What is needed
A complete and exact copy of the data below is required.

"""

/-! ## `removeOccupant` -/

@[simp] theorem Yard.removeOccupant_queues (sid : SectionId) (i : SlotIx) (y : Yard) : (y.removeOccupant sid i).queues = y.queues := by
  simp [Yard.removeOccupant]
@[simp] theorem Yard.removeOccupant_slots (sid : SectionId) (i : SlotIx) (y : Yard) : (y.removeOccupant sid i).slots = y.slots := by
  simp [Yard.removeOccupant]
@[simp] theorem Yard.removeOccupant_pendingList (sid : SectionId) (i : SlotIx) (y : Yard) : (y.removeOccupant sid i).pendingList = y.pendingList := by
  simp [Yard.removeOccupant]
@[simp] theorem Yard.removeOccupant_crest (sid : SectionId) (i : SlotIx) (y : Yard) : (y.removeOccupant sid i).crest = y.crest := by
  simp [Yard.removeOccupant]
@[simp] theorem Yard.removeOccupant_tracks (sid : SectionId) (i : SlotIx) (y : Yard) : (y.removeOccupant sid i).tracks = y.tracks := by
  simp [Yard.removeOccupant]
@[simp] theorem Yard.removeOccupant_windows (sid : SectionId) (i : SlotIx) (y : Yard) : (y.removeOccupant sid i).windows = y.windows := by
  simp [Yard.removeOccupant]
@[simp] theorem Yard.removeOccupant_blockMap (sid : SectionId) (i : SlotIx) (y : Yard) : (y.removeOccupant sid i).blockMap = y.blockMap := by
  simp [Yard.removeOccupant]
@[simp] theorem Yard.removeOccupant_points (sid : SectionId) (i : SlotIx) (y : Yard) : (y.removeOccupant sid i).points = y.points := by
  simp [Yard.removeOccupant]
@[simp] theorem Yard.removeOccupant_drive (sid : SectionId) (i : SlotIx) (y : Yard) : (y.removeOccupant sid i).drive = y.drive := by
  simp [Yard.removeOccupant]
@[simp] theorem Yard.removeOccupant_slotsInUse (sid : SectionId) (i : SlotIx) (y : Yard) : (y.removeOccupant sid i).slotsInUse = y.slotsInUse := by
  simp [Yard.removeOccupant]
@[simp] theorem Yard.removeOccupant_waiting (sid : SectionId) (i : SlotIx) (y : Yard) : (y.removeOccupant sid i).waiting = y.waiting := by
  simp [Yard.removeOccupant]
@[simp] theorem Yard.removeOccupant_plans (sid : SectionId) (i : SlotIx) (y : Yard) : (y.removeOccupant sid i).plans = y.plans := by
  simp [Yard.removeOccupant]
@[simp] theorem Yard.removeOccupant_control (sid : SectionId) (i : SlotIx) (y : Yard) : (y.removeOccupant sid i).control = y.control := by
  simp [Yard.removeOccupant]
@[simp] theorem Yard.removeOccupant_notices (sid : SectionId) (i : SlotIx) (y : Yard) : (y.removeOccupant sid i).notices = y.notices := by
  simp [Yard.removeOccupant]

/-! ## `raiseRaw` -/

@[simp] theorem Yard.raiseRaw_queues (sid : SectionId) (y : Yard) : (y.raiseRaw sid).queues = y.queues := by
  simp [Yard.raiseRaw]
@[simp] theorem Yard.raiseRaw_slots (sid : SectionId) (y : Yard) : (y.raiseRaw sid).slots = y.slots := by
  simp [Yard.raiseRaw]
@[simp] theorem Yard.raiseRaw_pendingList (sid : SectionId) (y : Yard) : (y.raiseRaw sid).pendingList = y.pendingList := by
  simp [Yard.raiseRaw]
@[simp] theorem Yard.raiseRaw_crest (sid : SectionId) (y : Yard) : (y.raiseRaw sid).crest = y.crest := by
  simp [Yard.raiseRaw]
@[simp] theorem Yard.raiseRaw_tracks (sid : SectionId) (y : Yard) : (y.raiseRaw sid).tracks = y.tracks := by
  simp [Yard.raiseRaw]
@[simp] theorem Yard.raiseRaw_windows (sid : SectionId) (y : Yard) : (y.raiseRaw sid).windows = y.windows := by
  simp [Yard.raiseRaw]
@[simp] theorem Yard.raiseRaw_blockMap (sid : SectionId) (y : Yard) : (y.raiseRaw sid).blockMap = y.blockMap := by
  simp [Yard.raiseRaw]
@[simp] theorem Yard.raiseRaw_points (sid : SectionId) (y : Yard) : (y.raiseRaw sid).points = y.points := by
  simp [Yard.raiseRaw]
@[simp] theorem Yard.raiseRaw_drive (sid : SectionId) (y : Yard) : (y.raiseRaw sid).drive = y.drive := by
  simp [Yard.raiseRaw]
@[simp] theorem Yard.raiseRaw_slotsInUse (sid : SectionId) (y : Yard) : (y.raiseRaw sid).slotsInUse = y.slotsInUse := by
  simp [Yard.raiseRaw]
@[simp] theorem Yard.raiseRaw_waiting (sid : SectionId) (y : Yard) : (y.raiseRaw sid).waiting = y.waiting := by
  simp [Yard.raiseRaw]
@[simp] theorem Yard.raiseRaw_plans (sid : SectionId) (y : Yard) : (y.raiseRaw sid).plans = y.plans := by
  simp [Yard.raiseRaw]
@[simp] theorem Yard.raiseRaw_control (sid : SectionId) (y : Yard) : (y.raiseRaw sid).control = y.control := by
  simp [Yard.raiseRaw]
@[simp] theorem Yard.raiseRaw_notices (sid : SectionId) (y : Yard) : (y.raiseRaw sid).notices = y.notices := by
  simp [Yard.raiseRaw]

/-! ## `lowerRaw` -/

@[simp] theorem Yard.lowerRaw_queues (sid : SectionId) (y : Yard) : (y.lowerRaw sid).queues = y.queues := by
  simp [Yard.lowerRaw]
@[simp] theorem Yard.lowerRaw_slots (sid : SectionId) (y : Yard) : (y.lowerRaw sid).slots = y.slots := by
  simp [Yard.lowerRaw]
@[simp] theorem Yard.lowerRaw_pendingList (sid : SectionId) (y : Yard) : (y.lowerRaw sid).pendingList = y.pendingList := by
  simp [Yard.lowerRaw]
@[simp] theorem Yard.lowerRaw_crest (sid : SectionId) (y : Yard) : (y.lowerRaw sid).crest = y.crest := by
  simp [Yard.lowerRaw]
@[simp] theorem Yard.lowerRaw_tracks (sid : SectionId) (y : Yard) : (y.lowerRaw sid).tracks = y.tracks := by
  simp [Yard.lowerRaw]
@[simp] theorem Yard.lowerRaw_windows (sid : SectionId) (y : Yard) : (y.lowerRaw sid).windows = y.windows := by
  simp [Yard.lowerRaw]
@[simp] theorem Yard.lowerRaw_blockMap (sid : SectionId) (y : Yard) : (y.lowerRaw sid).blockMap = y.blockMap := by
  simp [Yard.lowerRaw]
@[simp] theorem Yard.lowerRaw_points (sid : SectionId) (y : Yard) : (y.lowerRaw sid).points = y.points := by
  simp [Yard.lowerRaw]
@[simp] theorem Yard.lowerRaw_drive (sid : SectionId) (y : Yard) : (y.lowerRaw sid).drive = y.drive := by
  simp [Yard.lowerRaw]
@[simp] theorem Yard.lowerRaw_slotsInUse (sid : SectionId) (y : Yard) : (y.lowerRaw sid).slotsInUse = y.slotsInUse := by
  simp [Yard.lowerRaw]
@[simp] theorem Yard.lowerRaw_waiting (sid : SectionId) (y : Yard) : (y.lowerRaw sid).waiting = y.waiting := by
  simp [Yard.lowerRaw]
@[simp] theorem Yard.lowerRaw_plans (sid : SectionId) (y : Yard) : (y.lowerRaw sid).plans = y.plans := by
  simp [Yard.lowerRaw]
@[simp] theorem Yard.lowerRaw_control (sid : SectionId) (y : Yard) : (y.lowerRaw sid).control = y.control := by
  simp [Yard.lowerRaw]
@[simp] theorem Yard.lowerRaw_notices (sid : SectionId) (y : Yard) : (y.lowerRaw sid).notices = y.notices := by
  simp [Yard.lowerRaw]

"""

Written solution
/-! ## `removeOccupant` -/

@[simp] theorem Yard.removeOccupant_queues (sid : SectionId) (i : SlotIx) (y : Yard) : (y.removeOccupant sid i).queues = y.queues := by
  simp [Yard.removeOccupant]
@[simp] theorem Yard.removeOccupant_slots (sid : SectionId) (i : SlotIx) (y : Yard) : (y.removeOccupant sid i).slots = y.slots := by
  simp [Yard.removeOccupant]
@[simp] theorem Yard.removeOccupant_pendingList (sid : SectionId) (i : SlotIx) (y : Yard) : (y.removeOccupant sid i).pendingList = y.pendingList := by
  simp [Yard.removeOccupant]
@[simp] theorem Yard.removeOccupant_crest (sid : SectionId) (i : SlotIx) (y : Yard) : (y.removeOccupant sid i).crest = y.crest := by
  simp [Yard.removeOccupant]
@[simp] theorem Yard.removeOccupant_tracks (sid : SectionId) (i : SlotIx) (y : Yard) : (y.removeOccupant sid i).tracks = y.tracks := by
  simp [Yard.removeOccupant]
@[simp] theorem Yard.removeOccupant_windows (sid : SectionId) (i : SlotIx) (y : Yard) : (y.removeOccupant sid i).windows = y.windows := by
  simp [Yard.removeOccupant]
@[simp] theorem Yard.removeOccupant_blockMap (sid : SectionId) (i : SlotIx) (y : Yard) : (y.removeOccupant sid i).blockMap = y.blockMap := by
  simp [Yard.removeOccupant]
@[simp] theorem Yard.removeOccupant_points (sid : SectionId) (i : SlotIx) (y : Yard) : (y.removeOccupant sid i).points = y.points := by
  simp [Yard.removeOccupant]
@[simp] theorem Yard.removeOccupant_drive (sid : SectionId) (i : SlotIx) (y : Yard) : (y.removeOccupant sid i).drive = y.drive := by
  simp [Yard.removeOccupant]
@[simp] theorem Yard.removeOccupant_slotsInUse (sid : SectionId) (i : SlotIx) (y : Yard) : (y.removeOccupant sid i).slotsInUse = y.slotsInUse := by
  simp [Yard.removeOccupant]
@[simp] theorem Yard.removeOccupant_waiting (sid : SectionId) (i : SlotIx) (y : Yard) : (y.removeOccupant sid i).waiting = y.waiting := by
  simp [Yard.removeOccupant]
@[simp] theorem Yard.removeOccupant_plans (sid : SectionId) (i : SlotIx) (y : Yard) : (y.removeOccupant sid i).plans = y.plans := by
  simp [Yard.removeOccupant]
@[simp] theorem Yard.removeOccupant_control (sid : SectionId) (i : SlotIx) (y : Yard) : (y.removeOccupant sid i).control = y.control := by
  simp [Yard.removeOccupant]
@[simp] theorem Yard.removeOccupant_notices (sid : SectionId) (i : SlotIx) (y : Yard) : (y.removeOccupant sid i).notices = y.notices := by
  simp [Yard.removeOccupant]

/-! ## `raiseRaw` -/

@[simp] theorem Yard.raiseRaw_queues (sid : SectionId) (y : Yard) : (y.raiseRaw sid).queues = y.queues := by
  simp [Yard.raiseRaw]
@[simp] theorem Yard.raiseRaw_slots (sid : SectionId) (y : Yard) : (y.raiseRaw sid).slots = y.slots := by
  simp [Yard.raiseRaw]
@[simp] theorem Yard.raiseRaw_pendingList (sid : SectionId) (y : Yard) : (y.raiseRaw sid).pendingList = y.pendingList := by
  simp [Yard.raiseRaw]
@[simp] theorem Yard.raiseRaw_crest (sid : SectionId) (y : Yard) : (y.raiseRaw sid).crest = y.crest := by
  simp [Yard.raiseRaw]
@[simp] theorem Yard.raiseRaw_tracks (sid : SectionId) (y : Yard) : (y.raiseRaw sid).tracks = y.tracks := by
  simp [Yard.raiseRaw]
@[simp] theorem Yard.raiseRaw_windows (sid : SectionId) (y : Yard) : (y.raiseRaw sid).windows = y.windows := by
  simp [Yard.raiseRaw]
@[simp] theorem Yard.raiseRaw_blockMap (sid : SectionId) (y : Yard) : (y.raiseRaw sid).blockMap = y.blockMap := by
  simp [Yard.raiseRaw]
@[simp] theorem Yard.raiseRaw_points (sid : SectionId) (y : Yard) : (y.raiseRaw sid).points = y.points := by
  simp [Yard.raiseRaw]
@[simp] theorem Yard.raiseRaw_drive (sid : SectionId) (y : Yard) : (y.raiseRaw sid).drive = y.drive := by
  simp [Yard.raiseRaw]
@[simp] theorem Yard.raiseRaw_slotsInUse (sid : SectionId) (y : Yard) : (y.raiseRaw sid).slotsInUse = y.slotsInUse := by
  simp [Yard.raiseRaw]
@[simp] theorem Yard.raiseRaw_waiting (sid : SectionId) (y : Yard) : (y.raiseRaw sid).waiting = y.waiting := by
  simp [Yard.raiseRaw]
@[simp] theorem Yard.raiseRaw_plans (sid : SectionId) (y : Yard) : (y.raiseRaw sid).plans = y.plans := by
  simp [Yard.raiseRaw]
@[simp] theorem Yard.raiseRaw_control (sid : SectionId) (y : Yard) : (y.raiseRaw sid).control = y.control := by
  simp [Yard.raiseRaw]
@[simp] theorem Yard.raiseRaw_notices (sid : SectionId) (y : Yard) : (y.raiseRaw sid).notices = y.notices := by
  simp [Yard.raiseRaw]

/-! ## `lowerRaw` -/

@[simp] theorem Yard.lowerRaw_queues (sid : SectionId) (y : Yard) : (y.lowerRaw sid).queues = y.queues := by
  simp [Yard.lowerRaw]
@[simp] theorem Yard.lowerRaw_slots (sid : SectionId) (y : Yard) : (y.lowerRaw sid).slots = y.slots := by
  simp [Yard.lowerRaw]
@[simp] theorem Yard.lowerRaw_pendingList (sid : SectionId) (y : Yard) : (y.lowerRaw sid).pendingList = y.pendingList := by
  simp [Yard.lowerRaw]
@[simp] theorem Yard.lowerRaw_crest (sid : SectionId) (y : Yard) : (y.lowerRaw sid).crest = y.crest := by
  simp [Yard.lowerRaw]
@[simp] theorem Yard.lowerRaw_tracks (sid : SectionId) (y : Yard) : (y.lowerRaw sid).tracks = y.tracks := by
  simp [Yard.lowerRaw]
@[simp] theorem Yard.lowerRaw_windows (sid : SectionId) (y : Yard) : (y.lowerRaw sid).windows = y.windows := by
  simp [Yard.lowerRaw]
@[simp] theorem Yard.lowerRaw_blockMap (sid : SectionId) (y : Yard) : (y.lowerRaw sid).blockMap = y.blockMap := by
  simp [Yard.lowerRaw]
@[simp] theorem Yard.lowerRaw_points (sid : SectionId) (y : Yard) : (y.lowerRaw sid).points = y.points := by
  simp [Yard.lowerRaw]
@[simp] theorem Yard.lowerRaw_drive (sid : SectionId) (y : Yard) : (y.lowerRaw sid).drive = y.drive := by
  simp [Yard.lowerRaw]
@[simp] theorem Yard.lowerRaw_slotsInUse (sid : SectionId) (y : Yard) : (y.lowerRaw sid).slotsInUse = y.slotsInUse := by
  simp [Yard.lowerRaw]
@[simp] theorem Yard.lowerRaw_waiting (sid : SectionId) (y : Yard) : (y.lowerRaw sid).waiting = y.waiting := by
  simp [Yard.lowerRaw]
@[simp] theorem Yard.lowerRaw_plans (sid : SectionId) (y : Yard) : (y.lowerRaw sid).plans = y.plans := by
  simp [Yard.lowerRaw]
@[simp] theorem Yard.lowerRaw_control (sid : SectionId) (y : Yard) : (y.lowerRaw sid).control = y.control := by
  simp [Yard.lowerRaw]
@[simp] theorem Yard.lowerRaw_notices (sid : SectionId) (y : Yard) : (y.lowerRaw sid).notices = y.notices := by
  simp [Yard.lowerRaw]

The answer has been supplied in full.